This is a sub-article to Białystok
Metropolitan Białystok - a metropolitan area designated by the Governor of the Regulation No. 52/05 of 16 May 2005  in order to help economically develop the region.

In 2006, the metropolitan area population was 450,254 inhabitants.

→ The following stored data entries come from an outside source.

/-- Stages 2 and 3 from a flash, falling back to the other (R412); stage 3 runs only while main conversion is off. -/
def State.bootFrom (restart : Bool) : Nat → State → Nat → State
  | 0, s, _ => s
  | n + 1, s, f =>
    let fail (s : State) (stage check : Nat) : State :=
      let s := (s.fallback f stage check).mainOff
      let s := { s with boot := { s.boot with failed := s.boot.failed ++ [(f, stage)] } }
      if s.boot.failed.any (fun p => p.1 == 1 - f) then s.bothFailed else bootFrom restart n s (1 - f)
    let e := s.imageBad f 1
    if e ≠ 0 then fail s 2 e
    else
      let same := s.sameSteward restart f
      let s := s.stage2 f same
      if s.pwr.converting then s
      else match s.readConfig f with
        | .error e => fail s 3 e
        | .ok c => s.stage3 c same

/-- The chain after stage 1, which needs an identity: from the flash that BOOT chooses, or network recovery. -/
def State.bootChain (s : State) (restart : Bool := false) : State :=
  if (otpValue s.boot.otpRead otpIdentity).isNone then s
  else
    let m := s.rd F.SEC_BOOT_mode
    if m = 1 then { s with boot := { s.boot with recovery := some 0, recoveryAt := s.tick } }
    else State.bootFrom restart 2 s (if m = 2 then 1 else 0)

/-! ### Stages 4 to 7 -/

/-- The supplies, the signals and the trip latch allow a boot (R385, R402, R444, R445). -/
def State.mayConvert (s : State) : Bool :=
  s.mode == .standby && s.pwr.bootWanted && !s.pwr.resetLow && !s.pwr.absent && s.pwr.mainOn &&
  !s.isSet F.PWR_THERM_STATUS_tripped

/-- Main conversion starts once it is wanted and allowed and a configuration stands (R412); after a supply was removed during
BOOTING, this boot starts from the boot ROM (R387). -/
def State.tryConvert (s : State) : State :=
  if s.mayConvert then
    let s := if s.pwr.fromRom then ({ s with pwr := { s.pwr with fromRom := false } }).stage1.bootChain else s
    if s.mayConvert && s.boot.config.isSome && s.boot.recovery.isNone then { s with pwr := { s.pwr with converting := true } } else s
  else s

/-- The remap table at boot (R11): a retired core gives place to the lowest-numbered healthy spare of its quadrant. -/
def bootMap (retired : List Nat) : List (Nat × Nat) :=
  (List.range 4).flatMap (fun q =>
    let spares := (List.range 4).map (fun k => 68 * q + 64 + k) |>.filter (fun p => !retired.contains p)
    ((List.range 64).foldl (fun (a : List (Nat × Nat) × List Nat) k =>
      let p := 68 * q + k
      if retired.contains p then match a.2 with
        | x :: xs => (a.1 ++ [(64 * q + k, x)], xs)
        | [] => (a.1 ++ [(64 * q + k, p)], [])
      else (a.1 ++ [(64 * q + k, p)], a.2)) ([], spares)).1)

/-- Stage 4 on good images: HBM is zeroed, every core is tested, the engines and memories come into service, and the fabric ports
start (R157, R286, R334). `failed` are the cores that fail their test. -/
def State.stage4 (s : State) (f : Nat) (failed : List Nat) : State :=
  let out := (otpRetired s.boot.otpRead ++ failed.filter (fun p => decide (p < 272))).eraseDups
  let s := { s with mem := { s.mem with hbm := {}, hbmPoison := [] }, test := { retired := out } }
  let s := (bootMap out).foldl (fun t p => t.wrAt F.MOD_CORE_MAP_phys_core p.1 p.2) s
  let s := (List.range 272).foldl (fun t p => (t.wrAt F.CHK_CORE_TEST_result p (if failed.contains p then 2 else 1)).wrAt
    F.CHK_CORE_TEST_tick p s.tick) s
  let s := ((List.range 4).foldl (fun t q => t.wrAt F.UPD_ENGINE_in_service q 1) s).showEngines
  let s := { s with test := { s.test with rotated := (List.range 4).map (fun q => (q, s.tick)) } }
  let s := (s.wr F.MEM_STATUS_stack_ok 0xFFF).measureImage f 2 4
  let light := (List.range 18).foldl (fun a k => a + bit (sget 15 s.links.light k == 15) * 2 ^ k) 0
  let s := (s.setRoles).wr F.PORT_LIGHT_source_ok light
  (((List.range 76).foldl State.startBringup s).wr F.SEC_BOOT_stage 4).send (.console [4])

/-- An image of stages 4 or 5 fails: main conversion goes off and the chain starts at stage 2 from the other flash (R412). -/
def State.lateFallback (s : State) (f stage check : Nat) : State :=
  let s := (s.fallback f stage check).mainOff
  let s := { s with boot := { s.boot with failed := s.boot.failed ++ [(f, stage)], os := false } }
  if s.boot.failed.any (fun p => p.1 == 1 - f) then s.bothFailed else (State.bootFrom false 1 s (1 - f)).tryConvert

/-- BOOT_START (R410): stage 4, then the OS load of stage 5. -/
def execBootStart (failed : List Nat) (s : State) : Host.Outcome State Fault Refusal :=
  if s.mode != .booting || decide (4 ≤ s.rd F.SEC_BOOT_stage) then .next s
  else
    let f := s.rd F.SEC_BOOT_flash
    if s.imageBad f 2 ≠ 0 then .next (s.lateFallback f 4 (s.imageBad f 2))
    else
      let s := s.stage4 f failed
      if s.imageBad f 3 ≠ 0 then .next (s.lateFallback f 5 (s.imageBad f 3))
      else .next (((s.measureImage f 3 5).wr F.SEC_BOOT_stage 5).send (.console [5]))

/-- Raise the anti-rollback counter to a value, bit by bit (R418). -/
def raiseRollback : Nat → Sparse Byte → Nat → Sparse Byte
  | 0, m, _ => m
  | n + 1, m, target =>
    if target ≤ otpRollback m then m
    else
      let x := leNat (otpBytes m 0x170 32)
      match (List.range 256).find? (fun k => !bitAt x k) with
      | none => m
      | some k =>
        let a := 0x170 + k / 8
        raiseRollback n (sput m a (BitVec.ofNat 8 ((sget 0 m a).toNat + 2 ^ (k % 8)))) target

/-- The lowest security version of the sets that verify, at most that of the running images (R418). -/
def State.rollbackTarget (s : State) : Nat :=
  let x := s.flash (s.rd F.SEC_BOOT_flash)
  let run := min (x.hdr 1 5 1) (min (x.hdr 2 5 1) (x.hdr 3 5 1))
  let sets := (List.range 2).filter s.setOk
  if sets.isEmpty then 0 else sets.foldl (fun a f => min a (s.setVersion f)) run

/-- BOOT_COMPLETE (R410): stage 7. -/
def execBootComplete (s : State) : Host.Outcome State Fault Refusal :=
  if s.mode != .booting || s.rd F.SEC_BOOT_stage != 5 then .next s
  else
    let otp := raiseRollback 256 s.boot.otp s.rollbackTarget
    let s := { s with mode := .ready, boot := { s.boot with os := true, failed := [], otp := otp }, pwr := { s.pwr with bootWanted := false } }
    let s := s.wr F.SEC_ROLLBACK_counter (min 255 (otpRollback otp))
    let s := ((s.wr F.SEC_BOOT_stage 7).checkWiring).send (.console [7])
    .next (if s.rd F.STW_STRAPS_dormant_start = 0 || s.isPupa then s.goDormant else s)

/-! ### Network recovery (R412) -/

/-- RECOVERY_REQ_TIMER: once per second, the serial number and the flash to be written. -/
def execRecoveryReqTimer (s : State) : Host.Outcome State Fault Refusal :=
  match s.boot.recovery with
  | none => .next s
  | some f =>
    if s.powered && decide (s.boot.recoveryAt + sTicks 1 ≤ s.tick) then
      .next (({ s with boot := { s.boot with recoveryAt := s.tick } }).send (.mgmt 0x15 [s.rd F.MOD_SERIAL_serial, f]))
    else .next s

/-- RECOVERY_IMAGE: the set is written, and the chain restarts at stage 2 from it. -/
def execRecoveryImage (chunks : List (Nat × List Byte)) (s : State) : Host.Outcome State Fault Refusal :=
  match s.boot.recovery with
  | none => .next s
  | some f =>
    if !s.powered then .next s
    else
      let x := s.flash f
      let im := chunks.foldl (fun (m : Image) c => if c.1 + c.2.length ≤ 0xC000000 then m.writeN c.1 c.2 else m) x.image
      let s := s.setFlash f { x with image := im, dirty := false }
      let s := { s with boot := { s.boot with recovery := none, failed := [] } }
      .next ((State.bootFrom false 2 s f).tryConvert)

/-! ### Restarts of the controllers (R405) -/

/-- The steward restarts from the boot ROM: stages 1 and 2, and 3 while main conversion is off; its sessions are gone, and both
fault-manager addresses are told. -/
def State.restartSteward (s : State) (emptied : Bool) : State :=
  let s := if emptied then s.emptyLog else s
  let s := s.mgmt.sessions.foldl (fun t x => t.endSession x.id) s
  let done := s.rd F.SEC_BOOT_stage
  let s := (s.stage1.bootChain true).tryConvert
  let s := if s.pwr.rails then s.wr F.SEC_BOOT_stage done else s
  (s.send (.mgmt 0x14 [0])).send (.mgmt 0x14 [1])

/-- STEWARD_WATCHDOG (R405). -/
def execStewardWatchdog (s : State) : Host.Outcome State Fault Refusal := .next (if s.powered then s.restartSteward false else s)

end Sys2Proof.Machine
end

Covering the area of 1.521 km ², it had population density of  about 265 people per one km2. Among urban residents were more women - 192 thousand. on 100 men, 108 women on average. 

The municipalities adjacent to Białystok are slowly losing their agricultural character, becoming the residential suburban neighborhoods.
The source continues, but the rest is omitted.